Eric, I remember about my promise, but starting to compile some list of modern Russian literature, that you could find interesting, I have met a problem - there is no translations of these books into English or other European languages.
I can say, that "The Chronicles of Eho" is not the book you need. It is some kind of the pulp fiction of good quality, but there is no problems and ideas of modern Russia in it.
I have found 3 books, that may be interesting for you. They are rather popular in Russia, rather new and in some way characterize our way of thinking.
If you could read these books in Russian, I think you will find them more interesting than Akunin or Max Frei
They are:
Alexey Ivanov THE GEOGRAPHER DRANK AWAY HIS GLOBE (Geograf globus propil)
With his latest bestseller, Alexei Ivanov has secured his position as number one moral spokesman for Russia’s Generation X, as Bret Easton Ellis once was for America and Michel Houellebecq for France.
Geographer Drank Away His Globe is a poignant narrative about Victor Sluzhkin, 28-year old romantic and buffoon, who signs on as a teacher of geography in a secondary school in his native Perm (in the Urals) and gets lost in a haze of hard vodka, desperate love for a nymphet-like student, the stress of educating troubled teenagers with attitude like those in Irina Denezhkina’s short stories, and twisted family relationships.

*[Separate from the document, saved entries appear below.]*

/-- An immediate-form word (R321). -/
def decI (mk : BitVec 8 → GReg → GReg → BitVec 40 → Instr) (f : Fields) : Option Instr :=
  check (f.pd = 0 && f.alloc = 0) do
    pure (mk f.cons (← gOf f.dst) (← gOf f.srca) f.lo)

/-- An immediate-form shift (R362). -/
def decSh (mk : BitVec 8 → GReg → GReg → BitVec 6 → Instr) (f : Fields) : Option Instr :=
  check (f.pd = 0 && f.alloc = 0 && bits f.lo 6 34 = 0) do
    pure (mk f.cons (← gOf f.dst) (← gOf f.srca) (bits f.lo 0 6))

/-- A bit-field word (R329). -/
def decBf (mk : BitVec 8 → GReg → GReg → BitVec 6 → BitVec 7 → Instr) (f : Fields) : Option Instr :=
  check (f.pd = 0 && f.alloc = 0 && bits f.lo 13 27 = 0) do
    pure (mk f.cons (← gOf f.dst) (← gOf f.srca) (bits f.lo 0 6) (bits f.lo 6 7))

/-- A word whose only field is CONS. -/
def decK (mk : BitVec 8 → Instr) (f : Fields) : Option Instr :=
  check (f.pd = 0 && f.alloc = 0 && f.dst = 0 && f.srca = 0 && f.lo = 0) (some (mk f.cons))

/-- A word with DST alone. -/
def decD (mk : BitVec 8 → GReg → Instr) (f : Fields) : Option Instr :=
  check (f.pd = 0 && f.alloc = 0 && f.srca = 0 && f.lo = 0) do pure (mk f.cons (← gOf f.dst))

/-- A word with SRCA alone. -/
def decA (mk : BitVec 8 → GReg → Instr) (f : Fields) : Option Instr :=
  check (f.pd = 0 && f.alloc = 0 && f.dst = 0 && f.lo = 0) do pure (mk f.cons (← gOf f.srca))

/-- A word with SRCA and SRCB alone. -/
def decAB (mk : BitVec 8 → GReg → GReg → Instr) (f : Fields) : Option Instr :=
  check (f.pd = 0 && f.alloc = 0 && f.dst = 0 && bits f.lo 0 32 = 0) do
    pure (mk f.cons (← gOf f.srca) (← gOf (bits f.lo 32 8)))

/-- A compare-and-branch word (R96). -/
def decBc (mk : BitVec 8 → GReg → GReg → BitVec 40 → Instr) (f : Fields) : Option Instr :=
  check (f.pd = 0 && f.alloc = 0) do pure (mk f.cons (← gOf f.dst) (← gOf f.srca) f.lo)

/-- A branch or call (R96). -/
def decBr (mk : BitVec 8 → BitVec 40 → Instr) (f : Fields) : Option Instr :=
  check (f.pd = 0 && f.alloc = 0 && f.dst = 0 && f.srca = 0) (some (mk f.cons f.lo))

/-- An operand that SRCA 0x00 takes from the word and any other SRCA from a register, whose immediate
bits are then reserved (R326, R361, R375). -/
def operandOf {n : Nat} (srca : BitVec 8) (imm : BitVec n) : Option (Operand n) :=
  if srca = 0 then some (.imm imm)
  else check (imm = 0) ((gOf srca).map .reg)

/-- SRCA of an operand. -/
def Operand.code {n : Nat} : Operand n → BitVec 8
  | .imm _ => 0
  | .reg g => gCode g

/-- The immediate bits of an operand. -/
def Operand.value {n : Nat} : Operand n → BitVec n
  | .imm v => v
  | .reg _ => 0

/-- A token word (R375). -/
def decTk (mk : BitVec 8 → SeqId → Operand 8 → Instr) (f : Fields) : Option Instr :=
  check (f.pd = 0 && f.alloc = 0 && f.dst = 0 && bits f.lo 10 30 = 0) do
    pure (mk f.cons (seqOf (bits f.lo 8 2)) (← operandOf f.srca (bits f.lo 0 8)))

/-- A load (R344). -/
def decLd (mk : BitVec 8 → Option Tag → LoadSize → GReg → GReg → BitVec 40 → Instr) (sz : LoadSize)
    (f : Fields) : Option Instr :=
  check (f.pd = 0) do
    pure (mk f.cons (← allocOf f.alloc) sz (← gOf f.dst) (← gOf f.srca) f.lo)

/-- A store; DST holds VAL (R369). -/
def decSt (mk : BitVec 8 → StoreSize → GReg → GReg → BitVec 40 → Instr) (sz : StoreSize)
    (f : Fields) : Option Instr :=
  check (f.pd = 0 && f.alloc = 0) do
    pure (mk f.cons sz (← gOf f.dst) (← gOf f.srca) f.lo)

/-- SLOAD and SSTORE (R367, R368). -/
def decAg (mk : BitVec 8 → Fin 16 → Instr) (f : Fields) : Option Instr :=
  check (f.pd = 0 && f.alloc = 0 && f.dst = 0 && f.srca = 0 && bits f.lo 4 36 = 0)
    (some (mk f.cons (bits f.lo 0 4).toFin))

/-- The shared part of a vector word (R380), with its V fields. -/
def decVWord (f : Fields) : Option (VWord × VLow) := do
  let v := VLow.unpack f.lo
  let (dst, ring) ← dstOf v.ring f.dst
  pure ({ cons := f.cons, alloc := (← allocOf f.alloc), dst := dst, ring := ring,
          a := (← srcAOf f.pd f.srca), strictA := bitOf v.strictA,
          rnd := (← rndOf (bits v.mod 0 3)), sat := bitOf (bits v.mod 3 1) }, v)

/-- A vector word of one source. -/
def decV1 (mk : VWord → Instr) (f : Fields) : Option Instr := do
  let (w, v) ← decVWord f
  check (v.srcb = 0 && v.strictB = 0 && v.imm = 0) (some (mk w))

/-- A vector word of two sources. -/
def decV2 (mk : VWord → VSrc → Bool → Instr) (f : Fields) : Option Instr := do
  let (w, v) ← decVWord f
  check (v.imm = 0) do pure (mk w (← srcOf v.srcb) (bitOf v.strictB))

/-- A vector word of three sources. -/
def decV3 (mk : VWord → VSrc → Bool → VSrc → Instr) (f : Fields) : Option Instr := do
  let (w, v) ← decVWord f
  check (bits v.imm 0 16 = 0) do
    pure (mk w (← srcOf v.srcb) (bitOf v.strictB) (← srcOf (bits v.imm 16 8)))

/-- A fused multiply-add, with LF in IMM24 bits 1:0 (R386). -/
def decVFma (mk : VWord → BitVec 2 → VSrc → Bool → VSrc → Instr) (f : Fields) : Option Instr := do
  let (w, v) ← decVWord f
  check (bits v.imm 2 14 = 0) do
    pure (mk w (bits v.imm 0 2) (← srcOf v.srcb) (bitOf v.strictB) (← srcOf (bits v.imm 16 8)))

/-- A scalar-operand form (R385). -/
def decVs (mk : VWord → GReg → Instr) (f : Fields) : Option Instr := do
  let (w, v) ← decVWord f
  check (v.strictB = 0 && v.imm = 0) do pure (mk w (← gOf v.srcb))

/-- VFMA.FS (R385, R386). -/
def decVFmaFs (f : Fields) : Option Instr := do
  let (w, v) ← decVWord f
  check (v.strictB = 0 && bits v.imm 2 14 = 0) do
    pure (.vfmaFs w (bits v.imm 0 2) (← gOf v.srcb) (← srcOf (bits v.imm 16 8)))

Geographer, as the older students immediately dub Sluzhkin, attempts to escape from the grueling, dull, economically and emotionally stultifying reality of Russia’s provincial life in a rafting tour to the Urals. Accompanied by wild, adventure-seeking adolescents, faced with the numerous grim surprises of the taiga, icy mountain rivers, and local drunks, Geographer is poised to find himself and his own truth. Armed with his only moral principle, “Be a man, and whatever will be will be,” Geographer is unaware that his future is to become another living echo of Houellebecq’s prediction in
TO STAY ALIVE: “As you approach the truth, your solitude will only increase”.
Ivanov’s novel is at once an engaging page-turner and a remarkable literary achievement. Ivanov maneuvers masterfully between a confessional erotic story, a
Bildungsroman or coming-of-age story, an adventure story, and a vivid psychological account. This simple personal narrative is written with a sincerity that is both tender and compelling. It is an illuminating book for anyone who has ever known isolation and the pull of desperate longing.

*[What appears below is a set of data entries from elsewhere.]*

-- ==== Sys2Proof/Machine/Flight.lean ====
section
/-! DEFINITION. What is in flight: the landing of deferred results (R89, R345, R346), atomics at their slices
(R207), the draining of a core-task before its context is saved (R68, R214), and accesses that the Sorting
Office, the front end and the services make in a context. -/

namespace Sys2Proof

/-- The bytes of a load (R344). -/
def LoadSize.bytes : LoadSize → Nat
  | .b | .bu => 1
  | .h | .hu => 2
  | .w | .wu => 4
  | .d => 8

/-- The load extends by sign (R344). -/
def LoadSize.signed : LoadSize → Bool
  | .b | .h | .w => true
  | _ => false

/-- The bytes of a store (R369). -/
def StoreSize.bytes : StoreSize → Nat
  | .b => 1 | .h => 2 | .w => 4 | .d => 8

/-- A loaded value extended to 64 bits (R344). -/
def LoadSize.extend (sz : LoadSize) (bs : List Byte) : Word :=
  if sz.signed then BitVec.ofInt 64 ((BitVec.ofNat (8 * sz.bytes) (leNat' bs)).toInt)
  else BitVec.ofNat 64 (leNat' bs)
where
  /-- The number that little-endian bytes stand for. -/
  leNat' : List Byte → Nat
    | [] => 0
    | x :: xs => x.toNat + 256 * leNat' xs

end Sys2Proof

namespace Sys2Proof.Machine

/-! ### Atomics at the home slice (R207) -/

/-- Old and operand of a signed comparison. -/
def atomLess (n a b : Nat) : Bool := decide (signedOf (8 * n) a < signedOf (8 * n) b)

/-- The value that an atomic writes; none where ATCAS writes nothing (R207). -/
def AtomReq.result (r : AtomReq) (n old : Nat) : Option Nat :=
  let v := r.v.toNat % 2 ^ (8 * n)
  match r.op with
  | none => if old = v then some (r.v2.toNat % 2 ^ (8 * n)) else none
  | some .add => some ((old + v) % 2 ^ (8 * n))
  | some .and => some (Nat.land old v)
  | some .or => some (Nat.lor old v)
  | some .xor => some (Nat.xor old v)
  | some .min => some (if atomLess n v old then v else old)
  | some .max => some (if atomLess n old v then v else old)
  | some .swap => some v

/-- The old value as the register receives it (R207). -/
def AtomReq.returned (n old : Nat) : Word := BitVec.ofInt 64 (signedOf (8 * n) old)

/-- The requesting C-sequencer after its atomic: the result, and the acquire (R207, R203). An atomic without a tag, which
may fault precisely, uses up a fence before it only here. -/
def AtomReq.finish (r : AtomReq) (v : Word) (y : Stamp) (q : Seq) : Seq :=
  let q1 := match r.tag with
    | some t => (match find q.tags t.val with
        | some rec => { q with tags := Tab.put t.val { rec with res := .value v, landed := true } q.tags }
        | none => q)
    | none => (match q.wait with
        | some { kind := .atom _, since := a, ord := o } =>
          { q with wait := some { kind := .atom (some v), since := a, ord := o }, relNext := none,
                   lastAtom := some { ord := r.ord, busy := false, y := some y } }
        | _ => q)
  let q2 := match q1.lastAtom with
    | some l => if l.ord = r.ord then { q1 with lastAtom := some { l with busy := false, y := some y } } else q1
    | none => q1
  if r.acq then { q2.acquire y with acqBusy := false } else q2

/-- Perform an atomic that its slice has taken. A mismatch or a race leaves memory as it is: precise when the
word waits for its result, deferred when it has a tag, and then the access is sent again on resume (R176,
R197, R281). -/
def State.atomApply (s : State) (r : AtomReq) : State :=
  let f : FAddr := { host := false, a := r.addr }
  let n := if r.dbl then 8 else 4
  let id := agentId r.slot r.rank 0
  let old := leNat (s.readFinal f n)
  let new := r.result n old
  let ag : Agent := { slot := r.slot, rank := r.rank, q := .c }
  let bad : Option Trap :=
    if s.keyBad f r.key then some (keyTrap r.va) else s.raceAt f n r.keep id r.stamp new.isSome true
  match bad with
  | some t =>
    (match r.tag with
      | none => (s.updSeq ag (fun q => { q with acqBusy := false })).raise ag t
      | some _ => (s.updCt r.slot r.rank (fun c => { c with again := c.again ++ [r] })).raiseLater ag t r.waddr)
  | none =>
    let y := s.syncAt f r.keep
    let s1 := match new with
      | some v => s.applyWrite f (leBytes n v) r.keep (some (id, r.stamp, true)) (if r.rel then some r.stamp else none)
      | none => s
    s1.updSeq ag (r.finish (AtomReq.returned n old) y)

Literary Agency "Goumen&Smirnova"
Dmitry Bykov ORTHOGRAPHY (Orfografiya)
I have not found good review in English. Only this:
The novel is set in Petrograd and the Crimea in 1918 and stars, not surprisingly, a popular journalist with literary ambitions. All around him are academics, writers and artists who are taken aback by the political turmoil. Many of the characters are variations on real people of that time, and it is a special delight to trace the prototypes behind the pseudonyms. A novel about Russia and its historical destiny, "Orthography" is unique for lacking the high-pitched pathos that one might easily expect from Bykov. A love novel, it never resorts to tasteless eroticism or sentimentality, and is remarkably well researched. It is, in short, the closest approximation to "the great Russian novel" of post-Soviet times.
CONTEXT - This Week in Arts and Ideas from The Moscow Times
Dmitry Glukhovsky METRO 2033
DMITRY GLUKHOVSKY, 30, Kremlin reporter, foreign affairs specialist, former war correspondent
Prediction made in 2005 for 2033
Prediction
The world has just suffered a nuclear war; contamination and radiation destroy all surface life on earth. All who stay above ground face death or mutation. Muscovites take refuge in the metro, whose formidable doors keep radiation and aggressive mutants out.

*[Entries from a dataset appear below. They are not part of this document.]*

/-- DISCARD A GANG as for KILL (R215, R222, R239, R287): posted stores and accepted pieces are still applied,
sends not yet accepted, residual slots and entries go. -/
def State.discardGang (s : State) (slot : Nat) : State :=
  match s.task? slot with
  | none => s
  | some t =>
    let (s1, _) := if t.saved then (s, []) else
      t.cts.foldl (fun (acc : State × List MissNote) e =>
        let s := acc.1
        let c := s.ct? slot e.1
        let n := match c with
          | some c => 2 * c.posted.length + 1
          | none => 0
        ((State.drainStores n 0 slot e.1 s).1.finishAtoms slot e.1, [])) (s, [])
    ((s1.updTask slot (fun t => { t with cts := [], conds := [], saved := false, finished := [], gbarSt := 0, misses := [] })).freeSliceEntries
      slot).freeFutures (fun e => decide (e.slot = slot))

/-- The deliveries held for a task that is killed before it starts are dropped, each with LINK-MISS to its sender (R350). -/
def State.dropHeld (s : State) (t : Task) : State :=
  if t.state = .running ∨ t.saved then s
  else
    (s.ports.held.filter (fun d => decide (d.1 = t.id))).foldl (fun s d => s.tellSender d.2 .linkMiss)
      { s with ports := { s.ports with held := s.ports.held.filter (fun d => decide (d.1 ≠ t.id)) } }

/-- KILL a task (R50, R287, R309): no future resolved, no counter decremented. -/
def State.killTask (s : State) (slot : Nat) : State :=
  match s.task? slot with
  | none => s
  | some t =>
    let s1 := (s.discardGang slot).dropPreloads slot
    let s2 := { ((s1.dropHeld t).freeSlot slot) with blocked := s1.blocked.filter (fun e => decide (e.2 ≠ slot + 1)) }
    ((s2.gateIslands).jobLess t.job (decide (t.job = t.id.toNat))).stepAfter t

/-- The record of a FUT-DOUBLE at retirement (R239). -/
def futDoubleNote (waddr : BitVec 32) (addr : Word) (time : Nat) : FaultNote :=
  { code := .futDouble, kind := 0, waddr := waddr, addr := addr, time := time }

/-- The highest stamp that an agent of the gang holds. -/
def Task.topStamp (t : Task) : Stamp :=
  match t.cts with
  | [] => 0
  | e :: es => es.foldl (fun h x => x.2.topStamp h) (e.2.topStamp e.2.seqC.stamp)

/-- The successor future of a task that retires is resolved with g1 of rank 0, as a release of every agent of the gang
(R65, R191, R239). -/
def State.resolveSuccessor (s : State) (slot : Nat) (t : Task) : State :=
  let va : Word := (t.td.getD 5 0) &&& BitVec.ofNat 64 (2 ^ 57 - 1)
  if va = 0 then s
  else
    match t.ct? 0, s.translate t.ctx Need.rmw va with
    | some c, .ok x =>
      if s.keyBad x.f x.key then s
      else if futState (s.futAt x.f.a) = 2 then
        let ws := faultWords t.id 0 false (futDoubleNote c.seqC.pc va s.dtime)
        s.postRecord t.job { slot := slot, id := t.id, primary := false, words := ws }
      else (s.cache t.ctx va x 16).resolveAt x.f x.keep (some (agentId slot 0 0, c.seqC.stamp + 1, true)) (c.seqC.rd 1)
        (t.topStamp + 1)
    | _, _ => s

/-- What the resolution of the successor future meets before the gang retires. -/
inductive SuccRes where
  | ok
  | trap (t : Trap)
  | miss (va : Word) (page : Nat) (host : Bool)
  deriving DecidableEq, Repr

The few surviving engineers construct underground water filtering stations and power plants. Metro dwellers tend mushroom farms, breed pigs and engage in commerce. However, warfare becomes a favorite pastime. The metro soon divides into tiny city-stations, known as "metropolitanates," each with a political system of its own. Instead of joining hands for survival and fighting rats, bellicose mutants and abject poverty, the stations wage war on each other. Coalitions come and go, as recent allies become sworn enemies.
Grounds for Prediction
Glukohvsky states: "I do not think another cold war is far off. Every news story reads like a dystopian thriller about World War Three. Confrontation gets tougher with every passing day. Russia is reluctant to meet the West halfway, and its foreign policy is becoming increasingly independent."
He remarks that it is "no wonder [that] the West is becoming paranoid, as are Russians. The West wants to deploy its missile defense system in Poland. Russia strikes back by threatening to quit the CFE treaty. Russia talks of military threats nonstop and alleges that America has resumed the arms race. American television says the Putin regime is becoming unmanageable."
He concludes that "mutual trust is dwindling. It's hard to say who is to blame. A nuclear conflict was hardly possible during the 1970s and 1980s. Now, there is a far greater chance of that happening."